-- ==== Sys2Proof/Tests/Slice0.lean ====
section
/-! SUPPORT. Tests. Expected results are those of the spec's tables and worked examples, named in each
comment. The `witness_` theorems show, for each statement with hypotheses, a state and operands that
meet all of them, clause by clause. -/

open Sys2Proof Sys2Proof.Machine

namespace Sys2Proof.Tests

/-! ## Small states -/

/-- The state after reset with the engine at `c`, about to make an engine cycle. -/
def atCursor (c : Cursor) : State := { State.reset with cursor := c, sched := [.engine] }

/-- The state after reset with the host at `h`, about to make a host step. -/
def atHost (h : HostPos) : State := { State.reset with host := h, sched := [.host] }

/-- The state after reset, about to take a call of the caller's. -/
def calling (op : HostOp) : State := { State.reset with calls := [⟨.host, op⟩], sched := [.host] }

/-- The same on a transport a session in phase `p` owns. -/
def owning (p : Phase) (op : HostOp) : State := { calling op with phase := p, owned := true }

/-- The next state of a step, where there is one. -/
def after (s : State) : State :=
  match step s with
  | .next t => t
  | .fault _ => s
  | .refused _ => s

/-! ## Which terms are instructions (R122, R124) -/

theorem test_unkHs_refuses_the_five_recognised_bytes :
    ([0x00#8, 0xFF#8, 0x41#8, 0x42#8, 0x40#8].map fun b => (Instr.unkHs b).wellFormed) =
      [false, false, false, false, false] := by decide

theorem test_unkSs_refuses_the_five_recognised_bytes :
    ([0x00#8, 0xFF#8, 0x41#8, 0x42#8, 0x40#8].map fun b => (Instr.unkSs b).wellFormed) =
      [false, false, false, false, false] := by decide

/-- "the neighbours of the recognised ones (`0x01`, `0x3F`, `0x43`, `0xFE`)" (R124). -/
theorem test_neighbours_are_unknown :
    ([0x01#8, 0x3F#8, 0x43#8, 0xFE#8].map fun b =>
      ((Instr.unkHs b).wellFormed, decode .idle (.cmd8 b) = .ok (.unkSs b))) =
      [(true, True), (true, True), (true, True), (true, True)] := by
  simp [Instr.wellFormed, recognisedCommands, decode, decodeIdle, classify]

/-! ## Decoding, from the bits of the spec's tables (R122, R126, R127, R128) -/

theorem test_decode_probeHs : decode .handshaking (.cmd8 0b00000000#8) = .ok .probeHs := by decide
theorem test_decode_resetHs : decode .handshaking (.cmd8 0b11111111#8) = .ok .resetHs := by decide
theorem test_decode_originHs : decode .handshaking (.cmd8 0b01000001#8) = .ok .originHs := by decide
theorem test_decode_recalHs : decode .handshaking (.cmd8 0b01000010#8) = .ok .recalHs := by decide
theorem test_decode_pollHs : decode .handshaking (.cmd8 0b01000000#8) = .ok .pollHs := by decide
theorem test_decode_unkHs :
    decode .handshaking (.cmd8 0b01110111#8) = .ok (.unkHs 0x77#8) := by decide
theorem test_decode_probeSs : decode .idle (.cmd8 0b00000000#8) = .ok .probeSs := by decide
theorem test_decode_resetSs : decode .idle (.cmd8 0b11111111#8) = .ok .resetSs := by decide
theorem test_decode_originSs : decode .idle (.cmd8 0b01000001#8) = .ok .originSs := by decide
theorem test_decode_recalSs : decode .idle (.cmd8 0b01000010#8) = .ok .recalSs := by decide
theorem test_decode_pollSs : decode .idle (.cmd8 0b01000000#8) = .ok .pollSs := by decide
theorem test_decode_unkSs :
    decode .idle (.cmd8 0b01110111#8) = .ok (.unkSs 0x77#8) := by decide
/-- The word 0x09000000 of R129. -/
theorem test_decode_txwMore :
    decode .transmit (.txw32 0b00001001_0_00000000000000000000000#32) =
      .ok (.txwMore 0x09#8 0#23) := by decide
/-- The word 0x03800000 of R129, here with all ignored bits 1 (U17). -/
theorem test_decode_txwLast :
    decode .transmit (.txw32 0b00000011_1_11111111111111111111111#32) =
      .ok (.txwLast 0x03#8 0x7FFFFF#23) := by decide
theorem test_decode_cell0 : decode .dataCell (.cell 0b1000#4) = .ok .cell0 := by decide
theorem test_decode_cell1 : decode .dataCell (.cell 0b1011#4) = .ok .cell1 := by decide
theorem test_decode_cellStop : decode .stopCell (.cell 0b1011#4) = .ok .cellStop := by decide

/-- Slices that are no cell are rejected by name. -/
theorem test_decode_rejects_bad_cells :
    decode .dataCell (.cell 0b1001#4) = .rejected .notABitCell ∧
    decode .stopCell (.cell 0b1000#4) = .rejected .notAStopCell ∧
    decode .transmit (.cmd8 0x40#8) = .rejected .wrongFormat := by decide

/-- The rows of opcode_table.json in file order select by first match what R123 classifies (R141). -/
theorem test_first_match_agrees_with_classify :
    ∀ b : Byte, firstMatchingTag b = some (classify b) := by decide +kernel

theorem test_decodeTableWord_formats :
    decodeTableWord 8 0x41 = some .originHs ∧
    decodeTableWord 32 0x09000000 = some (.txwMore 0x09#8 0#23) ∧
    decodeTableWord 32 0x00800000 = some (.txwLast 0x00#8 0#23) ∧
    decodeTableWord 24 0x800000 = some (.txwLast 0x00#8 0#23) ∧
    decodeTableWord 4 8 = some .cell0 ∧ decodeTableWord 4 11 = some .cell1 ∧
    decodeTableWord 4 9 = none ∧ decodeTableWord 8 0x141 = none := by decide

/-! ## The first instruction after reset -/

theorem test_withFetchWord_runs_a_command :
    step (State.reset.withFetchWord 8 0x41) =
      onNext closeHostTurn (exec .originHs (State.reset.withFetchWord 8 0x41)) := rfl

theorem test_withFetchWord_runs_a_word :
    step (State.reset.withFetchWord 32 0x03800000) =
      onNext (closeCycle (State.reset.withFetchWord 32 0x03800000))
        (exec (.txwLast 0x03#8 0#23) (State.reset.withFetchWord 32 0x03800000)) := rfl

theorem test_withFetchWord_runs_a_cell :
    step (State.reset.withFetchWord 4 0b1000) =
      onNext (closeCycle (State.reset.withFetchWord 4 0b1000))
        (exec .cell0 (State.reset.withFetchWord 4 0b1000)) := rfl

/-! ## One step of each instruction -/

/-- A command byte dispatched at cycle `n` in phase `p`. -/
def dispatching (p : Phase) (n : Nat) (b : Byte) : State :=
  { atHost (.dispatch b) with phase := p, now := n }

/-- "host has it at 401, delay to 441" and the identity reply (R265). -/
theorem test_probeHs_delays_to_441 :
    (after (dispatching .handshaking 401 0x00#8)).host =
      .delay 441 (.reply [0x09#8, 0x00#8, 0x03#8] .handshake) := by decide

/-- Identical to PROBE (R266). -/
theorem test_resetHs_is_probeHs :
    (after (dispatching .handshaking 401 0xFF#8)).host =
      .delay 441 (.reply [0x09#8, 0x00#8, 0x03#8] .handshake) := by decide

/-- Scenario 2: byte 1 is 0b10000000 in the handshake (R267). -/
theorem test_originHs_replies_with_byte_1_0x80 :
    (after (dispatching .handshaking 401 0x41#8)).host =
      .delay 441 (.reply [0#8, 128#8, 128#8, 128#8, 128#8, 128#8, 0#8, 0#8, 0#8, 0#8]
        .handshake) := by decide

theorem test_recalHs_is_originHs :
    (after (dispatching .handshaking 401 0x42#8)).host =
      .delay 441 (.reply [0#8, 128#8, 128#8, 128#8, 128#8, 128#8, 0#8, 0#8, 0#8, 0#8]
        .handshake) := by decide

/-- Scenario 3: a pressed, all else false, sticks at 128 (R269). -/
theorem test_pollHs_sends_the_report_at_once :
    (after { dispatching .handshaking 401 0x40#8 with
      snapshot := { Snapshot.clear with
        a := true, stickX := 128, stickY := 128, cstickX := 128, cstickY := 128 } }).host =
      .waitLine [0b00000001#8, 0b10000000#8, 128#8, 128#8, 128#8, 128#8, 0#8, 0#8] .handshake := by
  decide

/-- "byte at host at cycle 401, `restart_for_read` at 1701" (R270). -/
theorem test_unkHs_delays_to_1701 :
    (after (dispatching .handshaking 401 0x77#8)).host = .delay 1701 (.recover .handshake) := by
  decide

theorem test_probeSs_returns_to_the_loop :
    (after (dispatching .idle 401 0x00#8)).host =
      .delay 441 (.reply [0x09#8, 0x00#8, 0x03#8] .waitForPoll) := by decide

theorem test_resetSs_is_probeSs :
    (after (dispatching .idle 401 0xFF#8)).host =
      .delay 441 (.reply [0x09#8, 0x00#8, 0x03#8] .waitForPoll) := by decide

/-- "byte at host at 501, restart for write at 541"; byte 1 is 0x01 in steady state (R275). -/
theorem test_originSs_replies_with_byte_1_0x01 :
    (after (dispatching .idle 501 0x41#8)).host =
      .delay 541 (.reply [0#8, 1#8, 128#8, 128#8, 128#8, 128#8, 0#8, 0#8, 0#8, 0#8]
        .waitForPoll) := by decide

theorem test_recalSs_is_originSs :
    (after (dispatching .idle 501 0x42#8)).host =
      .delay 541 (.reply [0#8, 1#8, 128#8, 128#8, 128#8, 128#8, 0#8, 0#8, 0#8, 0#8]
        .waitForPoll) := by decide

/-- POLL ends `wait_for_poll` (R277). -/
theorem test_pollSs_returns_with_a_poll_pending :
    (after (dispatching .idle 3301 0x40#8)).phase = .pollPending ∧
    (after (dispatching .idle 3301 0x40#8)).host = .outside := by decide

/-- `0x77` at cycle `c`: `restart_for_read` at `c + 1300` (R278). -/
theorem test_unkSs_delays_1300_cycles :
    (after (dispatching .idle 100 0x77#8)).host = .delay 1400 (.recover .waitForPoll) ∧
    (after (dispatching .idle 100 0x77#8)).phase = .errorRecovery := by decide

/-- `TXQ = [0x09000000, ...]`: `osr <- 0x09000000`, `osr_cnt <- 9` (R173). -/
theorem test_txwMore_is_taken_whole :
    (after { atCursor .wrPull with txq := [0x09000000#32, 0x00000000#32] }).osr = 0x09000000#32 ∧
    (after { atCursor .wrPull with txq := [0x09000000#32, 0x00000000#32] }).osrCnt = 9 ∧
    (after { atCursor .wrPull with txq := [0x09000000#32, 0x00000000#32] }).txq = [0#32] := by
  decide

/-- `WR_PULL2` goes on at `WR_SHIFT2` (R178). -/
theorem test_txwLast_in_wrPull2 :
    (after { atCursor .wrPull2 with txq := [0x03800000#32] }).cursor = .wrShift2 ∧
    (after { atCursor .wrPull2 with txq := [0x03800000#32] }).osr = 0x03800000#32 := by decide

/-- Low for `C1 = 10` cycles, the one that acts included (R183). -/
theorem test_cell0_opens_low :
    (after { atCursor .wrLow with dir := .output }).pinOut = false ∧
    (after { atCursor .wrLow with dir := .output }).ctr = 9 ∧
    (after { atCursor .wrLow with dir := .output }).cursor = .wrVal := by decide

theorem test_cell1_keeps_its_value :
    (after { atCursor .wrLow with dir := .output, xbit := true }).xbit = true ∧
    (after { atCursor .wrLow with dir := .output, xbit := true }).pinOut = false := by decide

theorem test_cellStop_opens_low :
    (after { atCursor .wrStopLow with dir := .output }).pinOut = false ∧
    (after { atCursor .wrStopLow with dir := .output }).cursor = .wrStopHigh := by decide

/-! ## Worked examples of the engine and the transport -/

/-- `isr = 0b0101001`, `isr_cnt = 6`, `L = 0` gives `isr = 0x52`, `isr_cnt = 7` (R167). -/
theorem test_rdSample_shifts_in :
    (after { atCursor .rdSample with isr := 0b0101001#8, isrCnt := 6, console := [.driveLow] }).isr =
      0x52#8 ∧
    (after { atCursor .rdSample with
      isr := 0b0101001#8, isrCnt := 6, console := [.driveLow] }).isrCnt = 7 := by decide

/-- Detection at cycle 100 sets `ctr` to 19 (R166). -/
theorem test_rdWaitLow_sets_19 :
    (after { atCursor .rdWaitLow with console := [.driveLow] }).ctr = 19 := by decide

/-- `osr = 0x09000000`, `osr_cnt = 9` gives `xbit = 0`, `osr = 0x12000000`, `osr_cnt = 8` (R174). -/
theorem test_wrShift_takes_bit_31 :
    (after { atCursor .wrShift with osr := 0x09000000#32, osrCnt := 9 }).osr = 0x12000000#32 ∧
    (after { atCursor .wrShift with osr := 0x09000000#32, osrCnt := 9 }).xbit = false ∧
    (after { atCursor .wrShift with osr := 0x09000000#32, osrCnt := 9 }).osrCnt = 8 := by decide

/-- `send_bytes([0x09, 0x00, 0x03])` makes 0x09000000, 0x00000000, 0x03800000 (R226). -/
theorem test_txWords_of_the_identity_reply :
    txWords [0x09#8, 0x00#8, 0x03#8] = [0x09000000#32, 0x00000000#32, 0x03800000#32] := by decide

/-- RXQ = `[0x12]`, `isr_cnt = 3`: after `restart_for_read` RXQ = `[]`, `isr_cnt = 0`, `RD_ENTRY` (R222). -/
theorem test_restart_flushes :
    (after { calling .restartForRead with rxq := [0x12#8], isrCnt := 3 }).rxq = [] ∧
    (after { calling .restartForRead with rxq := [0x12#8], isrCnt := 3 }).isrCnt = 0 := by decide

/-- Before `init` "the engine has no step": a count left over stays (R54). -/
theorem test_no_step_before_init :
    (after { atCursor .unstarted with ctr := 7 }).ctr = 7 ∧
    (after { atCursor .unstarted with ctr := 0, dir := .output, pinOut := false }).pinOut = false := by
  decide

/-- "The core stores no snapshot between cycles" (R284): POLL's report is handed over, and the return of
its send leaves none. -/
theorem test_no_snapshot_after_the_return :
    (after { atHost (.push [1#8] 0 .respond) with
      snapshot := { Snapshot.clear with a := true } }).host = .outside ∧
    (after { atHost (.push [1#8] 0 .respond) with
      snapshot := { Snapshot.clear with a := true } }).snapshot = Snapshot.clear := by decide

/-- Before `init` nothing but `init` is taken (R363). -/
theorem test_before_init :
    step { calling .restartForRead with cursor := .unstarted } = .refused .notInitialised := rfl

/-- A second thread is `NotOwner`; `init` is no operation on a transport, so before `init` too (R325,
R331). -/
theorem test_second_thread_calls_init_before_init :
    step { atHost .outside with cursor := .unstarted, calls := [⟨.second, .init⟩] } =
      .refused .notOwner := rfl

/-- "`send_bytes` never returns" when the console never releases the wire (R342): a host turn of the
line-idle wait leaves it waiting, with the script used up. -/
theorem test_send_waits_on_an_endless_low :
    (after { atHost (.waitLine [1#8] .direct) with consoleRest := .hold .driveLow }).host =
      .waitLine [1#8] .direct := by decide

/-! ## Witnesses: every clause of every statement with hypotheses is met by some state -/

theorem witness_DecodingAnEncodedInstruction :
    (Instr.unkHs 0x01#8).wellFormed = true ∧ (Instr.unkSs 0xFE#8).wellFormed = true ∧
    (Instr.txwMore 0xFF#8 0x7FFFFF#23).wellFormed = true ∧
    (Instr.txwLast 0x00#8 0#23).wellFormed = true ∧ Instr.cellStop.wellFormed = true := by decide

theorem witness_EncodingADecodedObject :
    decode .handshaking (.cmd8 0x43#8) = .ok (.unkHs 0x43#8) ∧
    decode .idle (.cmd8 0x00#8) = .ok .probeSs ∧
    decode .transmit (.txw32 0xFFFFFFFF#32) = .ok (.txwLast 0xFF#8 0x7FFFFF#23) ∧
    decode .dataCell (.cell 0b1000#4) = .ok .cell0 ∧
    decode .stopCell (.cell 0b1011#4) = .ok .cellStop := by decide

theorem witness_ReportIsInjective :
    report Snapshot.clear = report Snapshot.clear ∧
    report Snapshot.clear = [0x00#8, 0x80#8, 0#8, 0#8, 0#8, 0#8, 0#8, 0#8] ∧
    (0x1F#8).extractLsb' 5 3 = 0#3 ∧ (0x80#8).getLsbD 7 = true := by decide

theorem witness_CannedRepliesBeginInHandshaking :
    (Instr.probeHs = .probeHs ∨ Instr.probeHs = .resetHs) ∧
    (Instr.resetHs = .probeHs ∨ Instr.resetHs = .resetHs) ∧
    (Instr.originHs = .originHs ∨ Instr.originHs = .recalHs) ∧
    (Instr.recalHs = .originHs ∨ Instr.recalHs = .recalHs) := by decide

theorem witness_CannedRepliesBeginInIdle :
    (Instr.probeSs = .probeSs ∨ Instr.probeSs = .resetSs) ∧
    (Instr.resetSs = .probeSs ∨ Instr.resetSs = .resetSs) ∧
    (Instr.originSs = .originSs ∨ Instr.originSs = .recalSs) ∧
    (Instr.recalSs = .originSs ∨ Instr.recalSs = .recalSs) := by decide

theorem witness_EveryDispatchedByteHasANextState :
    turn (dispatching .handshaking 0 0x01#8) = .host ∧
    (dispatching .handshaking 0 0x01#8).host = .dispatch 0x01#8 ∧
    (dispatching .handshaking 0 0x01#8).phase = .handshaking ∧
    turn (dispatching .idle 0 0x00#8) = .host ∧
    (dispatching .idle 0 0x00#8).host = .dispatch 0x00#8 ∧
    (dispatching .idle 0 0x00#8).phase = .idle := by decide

* * *

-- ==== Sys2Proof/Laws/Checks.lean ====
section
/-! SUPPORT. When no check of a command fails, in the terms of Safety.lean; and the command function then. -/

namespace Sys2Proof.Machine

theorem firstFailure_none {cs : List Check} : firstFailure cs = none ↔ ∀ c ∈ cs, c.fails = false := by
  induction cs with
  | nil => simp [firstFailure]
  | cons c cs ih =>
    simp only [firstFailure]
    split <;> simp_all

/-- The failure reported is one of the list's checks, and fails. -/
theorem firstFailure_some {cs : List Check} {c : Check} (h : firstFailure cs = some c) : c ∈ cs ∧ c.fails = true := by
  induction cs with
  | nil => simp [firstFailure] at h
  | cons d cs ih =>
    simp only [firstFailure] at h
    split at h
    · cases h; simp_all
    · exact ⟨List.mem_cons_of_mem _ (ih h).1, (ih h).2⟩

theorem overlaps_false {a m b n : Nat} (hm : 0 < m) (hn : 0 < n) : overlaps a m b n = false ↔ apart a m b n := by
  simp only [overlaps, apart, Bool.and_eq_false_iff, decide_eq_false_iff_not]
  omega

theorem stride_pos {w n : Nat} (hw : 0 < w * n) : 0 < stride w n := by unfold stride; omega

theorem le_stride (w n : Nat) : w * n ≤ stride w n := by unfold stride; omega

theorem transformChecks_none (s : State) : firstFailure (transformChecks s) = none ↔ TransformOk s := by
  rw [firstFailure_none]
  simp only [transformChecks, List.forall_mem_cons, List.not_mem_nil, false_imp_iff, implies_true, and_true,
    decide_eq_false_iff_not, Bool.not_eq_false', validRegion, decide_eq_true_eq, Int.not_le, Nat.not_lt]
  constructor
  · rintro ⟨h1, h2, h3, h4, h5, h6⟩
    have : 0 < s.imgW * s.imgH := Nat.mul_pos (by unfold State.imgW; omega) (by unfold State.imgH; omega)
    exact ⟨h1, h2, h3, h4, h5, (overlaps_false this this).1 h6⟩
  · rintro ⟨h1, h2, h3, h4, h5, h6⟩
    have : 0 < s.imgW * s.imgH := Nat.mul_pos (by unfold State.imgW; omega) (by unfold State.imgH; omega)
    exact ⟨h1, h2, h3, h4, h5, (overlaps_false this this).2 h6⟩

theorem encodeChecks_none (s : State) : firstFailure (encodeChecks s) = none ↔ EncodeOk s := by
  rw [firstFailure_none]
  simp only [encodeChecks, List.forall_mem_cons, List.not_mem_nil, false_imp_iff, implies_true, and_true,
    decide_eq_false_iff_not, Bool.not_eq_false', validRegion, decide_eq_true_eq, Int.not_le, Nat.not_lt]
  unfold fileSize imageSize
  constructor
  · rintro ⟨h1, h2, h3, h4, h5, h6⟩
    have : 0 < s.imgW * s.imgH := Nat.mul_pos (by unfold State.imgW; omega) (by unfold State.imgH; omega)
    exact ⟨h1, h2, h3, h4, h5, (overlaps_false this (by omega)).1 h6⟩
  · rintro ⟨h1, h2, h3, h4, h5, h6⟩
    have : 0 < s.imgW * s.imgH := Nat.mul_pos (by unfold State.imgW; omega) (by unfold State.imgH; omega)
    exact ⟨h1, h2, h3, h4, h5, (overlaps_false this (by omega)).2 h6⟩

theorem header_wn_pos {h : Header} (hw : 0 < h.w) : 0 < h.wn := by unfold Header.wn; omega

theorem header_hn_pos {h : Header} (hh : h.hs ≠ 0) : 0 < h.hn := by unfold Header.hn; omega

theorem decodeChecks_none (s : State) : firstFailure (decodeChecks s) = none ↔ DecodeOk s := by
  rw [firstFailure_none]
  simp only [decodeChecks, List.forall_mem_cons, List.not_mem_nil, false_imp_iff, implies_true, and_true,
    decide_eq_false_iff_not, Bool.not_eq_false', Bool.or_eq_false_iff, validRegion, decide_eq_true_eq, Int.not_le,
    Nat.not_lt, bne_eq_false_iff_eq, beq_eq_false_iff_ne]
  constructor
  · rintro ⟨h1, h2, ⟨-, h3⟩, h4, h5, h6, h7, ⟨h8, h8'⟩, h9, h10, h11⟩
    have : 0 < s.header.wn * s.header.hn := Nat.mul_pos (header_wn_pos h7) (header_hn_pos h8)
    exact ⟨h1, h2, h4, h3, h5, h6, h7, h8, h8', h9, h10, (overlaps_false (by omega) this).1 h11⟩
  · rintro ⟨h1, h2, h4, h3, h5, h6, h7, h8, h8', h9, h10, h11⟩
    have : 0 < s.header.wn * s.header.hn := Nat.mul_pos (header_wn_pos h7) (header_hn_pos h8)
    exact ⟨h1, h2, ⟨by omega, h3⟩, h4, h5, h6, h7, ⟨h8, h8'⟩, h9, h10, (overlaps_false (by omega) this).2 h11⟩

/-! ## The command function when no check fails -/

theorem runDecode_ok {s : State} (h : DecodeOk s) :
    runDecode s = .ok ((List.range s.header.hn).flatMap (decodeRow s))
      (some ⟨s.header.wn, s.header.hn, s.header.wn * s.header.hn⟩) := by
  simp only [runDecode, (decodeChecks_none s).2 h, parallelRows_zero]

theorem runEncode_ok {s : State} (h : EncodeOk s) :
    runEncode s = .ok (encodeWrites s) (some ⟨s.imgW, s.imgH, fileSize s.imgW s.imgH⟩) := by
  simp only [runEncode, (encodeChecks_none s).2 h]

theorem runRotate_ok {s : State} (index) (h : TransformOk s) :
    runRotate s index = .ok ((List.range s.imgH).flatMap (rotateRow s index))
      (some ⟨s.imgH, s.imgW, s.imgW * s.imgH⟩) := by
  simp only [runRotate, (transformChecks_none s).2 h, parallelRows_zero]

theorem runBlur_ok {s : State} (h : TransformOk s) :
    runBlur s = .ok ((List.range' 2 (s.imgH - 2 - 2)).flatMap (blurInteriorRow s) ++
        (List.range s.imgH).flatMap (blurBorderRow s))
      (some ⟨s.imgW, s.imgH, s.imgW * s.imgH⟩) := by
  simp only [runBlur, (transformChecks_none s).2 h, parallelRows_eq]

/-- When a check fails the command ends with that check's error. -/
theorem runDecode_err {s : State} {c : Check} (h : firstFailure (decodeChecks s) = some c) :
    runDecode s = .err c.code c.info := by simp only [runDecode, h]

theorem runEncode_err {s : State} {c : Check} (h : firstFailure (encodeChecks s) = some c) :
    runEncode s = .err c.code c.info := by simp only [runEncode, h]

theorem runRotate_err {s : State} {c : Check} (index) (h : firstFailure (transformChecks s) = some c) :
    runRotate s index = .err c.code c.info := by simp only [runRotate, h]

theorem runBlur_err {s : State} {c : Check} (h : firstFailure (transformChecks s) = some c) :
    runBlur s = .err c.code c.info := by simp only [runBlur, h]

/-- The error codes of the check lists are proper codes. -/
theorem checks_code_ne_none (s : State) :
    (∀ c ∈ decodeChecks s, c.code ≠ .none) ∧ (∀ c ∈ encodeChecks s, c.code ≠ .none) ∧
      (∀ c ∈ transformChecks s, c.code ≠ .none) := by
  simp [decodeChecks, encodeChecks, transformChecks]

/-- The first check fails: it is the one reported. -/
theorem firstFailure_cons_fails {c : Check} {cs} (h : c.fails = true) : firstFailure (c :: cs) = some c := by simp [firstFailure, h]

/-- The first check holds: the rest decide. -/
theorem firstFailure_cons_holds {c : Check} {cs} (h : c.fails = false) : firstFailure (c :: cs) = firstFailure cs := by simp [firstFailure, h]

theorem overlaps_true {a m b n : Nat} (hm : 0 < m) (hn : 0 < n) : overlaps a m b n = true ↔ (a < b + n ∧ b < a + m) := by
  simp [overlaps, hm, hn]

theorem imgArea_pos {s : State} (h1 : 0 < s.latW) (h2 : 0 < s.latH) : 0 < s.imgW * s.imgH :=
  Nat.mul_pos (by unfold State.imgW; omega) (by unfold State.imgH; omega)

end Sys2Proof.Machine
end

→ Work to complete
I'd like the lines above from the one with "-- ==== Sys2Proof/Tests/Slice0.lean" up to and including the one with "namespace Sys2Proof.Tests" copied exactly, with no other lines.

→ Written answer
-- ==== Sys2Proof/Tests/Slice0.lean ====
section
/-! SUPPORT. Tests. Expected results are those of the spec's tables and worked examples, named in each
comment. The `witness_` theorems show, for each statement with hypotheses, a state and operands that
meet all of them, clause by clause. -/

open Sys2Proof Sys2Proof.Machine

namespace Sys2Proof.Tests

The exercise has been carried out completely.